Bu üç sütun üzerine oturmayan devlet meşruiyeti tartışmalı bir kurumdur, devlet ismini hakkettiği kuşkuludur, bu teşkilata devlet yerine başka şey denebilir ama burada bu sevimsiz konu ve terminolojiye girmeyelim.

Türkiye devletine (!) bu üç meşruiyet sağlayan kavram ve isterseniz son on sene üzerinden bakalım.

Türkiye devleti vatandaşına özgürlük üretebiliyor mu?

Bir devletin kendisine vatandaşlık bağı ile bağlı olan kişilere özgürlük üretebilmesi için sağlam bir hukuk devleti olması gerekiyor oysa en son açıklanan küresel WJP’in hukuk devleti endeksinde 142 ülke arasında 117. sıraya düşmesiyle bu alanda bilerek, isteyerek havlu atmış bir görünümdedir.

Evet, bilerek isteyerek diyorum çünkü Anayasanın çok sarih maddelerini Yargıtay gibi bir üst yargı organı, bir ağır ceza mahkemesi görmezden geliyorlar ise o ülke, o devlet artık anayasasız bir ülke, anayasasız bir devlettir, hukuk devleti değildir.

Türkiye devleti vatandaşına zenginlik üretebiliyor mu?

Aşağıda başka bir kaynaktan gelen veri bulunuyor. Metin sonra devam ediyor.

-- ==== Sys2Proof/Tests/Slice0.lean ====
section
/-!
SUPPORT. The author's tests: states that meet the hypotheses of the statements, words written out from the encodings of the
spec, an ill-formed record for each check, the spec's worked examples, and single steps.
-/
namespace Sys2Proof.Tests
open Sys2Proof Sys2Proof.Machine

/-! ### States of the tests -/

/-- Square 0 in region 5 of load 3, whose frame 7 has a local part of class 0 at slot 16 on tile 0, and a firing of
node 0 of element 0 under that frame with the operands `a`, `b` and `c`. -/
def base (a b c : Word) : State :=
  { State.reset with
    clRid := [(0, 5)]
    regions := [(5, { load := 3, fx := [(0, { alloc := true }), (7, { alloc := true })], faultDest := some 0 })]
    loads := [(3, { phase := .running, regions := [5] })]
    cts := [(0, { ftab := [(0, { v := true, fx := 7, base := 16 })] })]
    cur := { elem := 0, node := 0, t0 := { val := a, fx := 7 }, t1 := { val := b, fx := 7 }, t2 := { val := c, fx := 7 } } }

/-- A record of form D2 with the destinations node 4 and node 8 of element 0, port 0. -/
def d2 (ty opf : BitVec 4) (lit : BitVec 8) (nd : BitVec 2 := 1) : D2 :=
  { ty := ty, tg := 0, litp := false, ndest := nd, arity3 := false, opf := opf, slot := 4, lit := lit, destA := 16, destB := 32 }

def d1 (lit : BitVec 36) : D1 :=
  { ty := 14, tg := 0, litp := false, ndest := 1, arity3 := false, opf := 0, slot := 4, lit := lit, destA := 16 }

/-- The values in the output stage of element 0, and ELSTAT[7:0]. -/
def sent (r : Res) : List Word :=
  match r with
  | .next t => (t.elem 0).outStage.map fun fl => fl.tok.val
  | _ => []
def flagsOf (r : Res) : Flags :=
  match r with
  | .next t => (t.elem 0).elstat
  | _ => 0

/-- The destinations of the records above pass their check. -/
theorem wit_destinations (a b c : Word) : Dests1Ok (base a b c) ((d2 14 0 0 2).view 0x20) ∧
    Dests2Ok (base a b c) ((d2 14 0 0 2).view 0x5A) ∧ Dests1Ok (base a b c) ((d1 0).view 0x01) := ⟨rfl, rfl, rfl⟩

/-! ### Witnesses: states and operands that meet the hypotheses of each statement, clause by clause -/

theorem wit_IntegerArithmetic : Dests1Ok (base 1 2 3) ((d2 14 8 0 2).view 0x20) ∧
    Dests1Ok (base 1 2 3) ((d2 1 0 0).view 0x2C) := ⟨rfl, rfl⟩

/-- A nonzero divisor; ZDIV with a zero lane; a zero in the first and in the last lane without ZDIV. -/
theorem wit_IntegerDivision :
    (let v := (d2 4 0 0).view 0x24; v.zdiv = false ∧ ∀ k, k < tyN v.tyN → laneOf v.tyN ((base 5 0x0001000100010001 0).opB v) k ≠ 0) ∧
    (let v := (d2 4 4 0).view 0x25; v.zdiv = true) ∧
    (let v := (d2 4 0 0).view 0x24; v.zdiv = false ∧ 0 < tyN v.tyN ∧ laneOf v.tyN ((base 5 0x0001000100010000 0).opB v) 0 = 0) ∧
    (let v := (d2 4 0 0).view 0x25; v.zdiv = false ∧ 3 < tyN v.tyN ∧ laneOf v.tyN ((base 5 0x0000000100010001 0).opB v) 3 = 0) := by
  decide

theorem wit_CompareClampWidenLogic : Dests1Ok (base 1 2 3) ((d2 14 0 0).view 0x2D) ∧
    Dests2Ok (base 1 2 3) ((d2 14 0 0 2).view 0x2F) ∧
    (let w : Rec96 := 0x2D202600040000000000000#92 ++ 0#4; w.extractLsb' 88 8 = 0x2D#8 ∧ w.extractLsb' 72 4 = 6#4) ∧
    (let w : Rec96 := 0x2F1040040000000000000000#96; w.extractLsb' 88 8 = 0x2F#8 ∧ w.extractLsb' 84 4 = 1#4) := by
  refine ⟨rfl, rfl, ?_, ?_⟩ <;> decide

/-- The carry-in of `pxor` at its greatest value. -/
theorem wit_ShiftsCountsFieldsProducts : Dests1Ok (base 1 2 3) ((d2 14 0 0).view 0x35) ∧
    Dests2Ok (base 1 1 3) ((d2 1 0 0 2).view 0x3F) ∧ ((base 1 1 3).opB ((d2 1 0 0 2).view 0x3F)).toNat ≤ 1 := by
  refine ⟨rfl, rfl, ?_⟩; decide

theorem wit_FloatArithmeticAndTranscendentals : Dests1Ok (base 1 2 3) ((d2 13 0 0).view 0x40) ∧
    Dests2Ok (base 1 2 3) ((d2 13 0 0 2).view 0x62) := ⟨rfl, rfl⟩

theorem wit_FloatSignsAndClasses : tyIsFloat ((d2 13 0 0).view 0x46).tyN = true ∧ Dests1Ok (base 1 2 3) ((d2 13 0 0).view 0x46) :=
  ⟨rfl, rfl⟩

Türkiye 2024 senesini çok muhtemelen 2013 senesinin kişi başına gelir düzeyinin, 12500 ABD doları, altında tamamlayacaktır, böyle bir ülke, böyle bir devlet düşünebiliyor musunuz, aradan on sene geçmiş hala on sene önceki kişi başına gelir düzeyinin altındayız

Devletlerin kendileri zenginlik üretmezler ama vatandaşının zenginlik üretmesinin önünü nitelikli kamu hizmeti yani hukuk, eğitim, sağlık üreterek açarlar, tam da bu nedenden nitelikli kamu hizmeti üretimi çağdaş bir devlet için hayatidir, en başta da hukuk, eğitim ve sağlık kamu hizmetleri gelir, bu üç temel kamu hizmetinin ülkemizdeki düzeyini düşünürseniz, hukuk ve eğitim tamamen çökmüş durumda, sağlık ise tıknefes, böyle bir kamu hizmeti düzeyiyle ülkede zenginlik üretimi mümkün değildir.

Türkiye devleti vatandaşına güvenlik üretebiliyor mu?

Bazı akademisyenlerin bile kullanabildiği özgürlük-güvenlik dengesi kavramı tamamen anlamsız bir kavramdır, bu özgürlük-güvenlik dengesi denen yanlış kavram bir ülkede özgürlük ile güvenlik arasında bir tür tahterevalli ilişkisinin varlığını öngörür, yani bir ülkede özgürlük tavan yaptıkça, güvenliğin azalabileceğini varsayar, tersi de geçerli derler hatalı olarak, güvenlik tavan yaparsa özgürlük düzeyi irtifa kaybeder gibi, oysa bu mantık çok yanlıştır özgürlük ve güvenlik hep aynı istikamette hareket ederler, bir ülke ancak çok özgür olursa güvenli bir ülke olur.

Türkiye’de de özgürlük yani hukuk devleti yerlerde süründüğü için hem vatandaşın hem ülkenin güvenliğinden bahsetmek hiç kolay değildir.

Güvenlik derken çok makro yaklaşımlara da gerek yok, devletin (KYK) işlettiği yurtlarda yaşanan asansör kazaları bile güvenlik düzeyimizin bir karinesidir.

Sonuç yerine:

Bir ülkenin mutluluğu, refahı özgürlük, zenginlik, güvenlik üçlemesinin birlikte yaşama geçmesi ile mümkündür oysa Türkiye’de devlet bizzat bu üç temel sütunun çöküşünün mimarı durumundadır, çağdaş bir yaklaşımla özgürlük (hukuk devleti), zenginlik (daha fazla ekmek için hukuk devleti ön şart) ve dolayısıyla güvenlik üretemeyen devletin meşruiyeti çok sorunludur.


Eser Karakaş: Kadıköy Saint Joseph lisesi muzunu. 1978’de Boğaziçi Üniversitesi İİBF’den mezun oldu. Doktorasını 1985 yılında İstanbul Üniversitesi İktisat Fakültesi’nde yaptı. 1996’dan itibaren İstanbul Üniversitesi İktisat Fakültesi Maliye Bölümü’nde profesör olarak ders verdi. Bahçeşehir Üniversitesi İİBF’de Dekanlık yaptı. 2016 yılında 675 sayılı KHK ile ihraç edildi. 2008 yılından itibaren Strasbourg Üniversitesi Science Po’da misafir öğretim görevlisi olarak bulunuyor.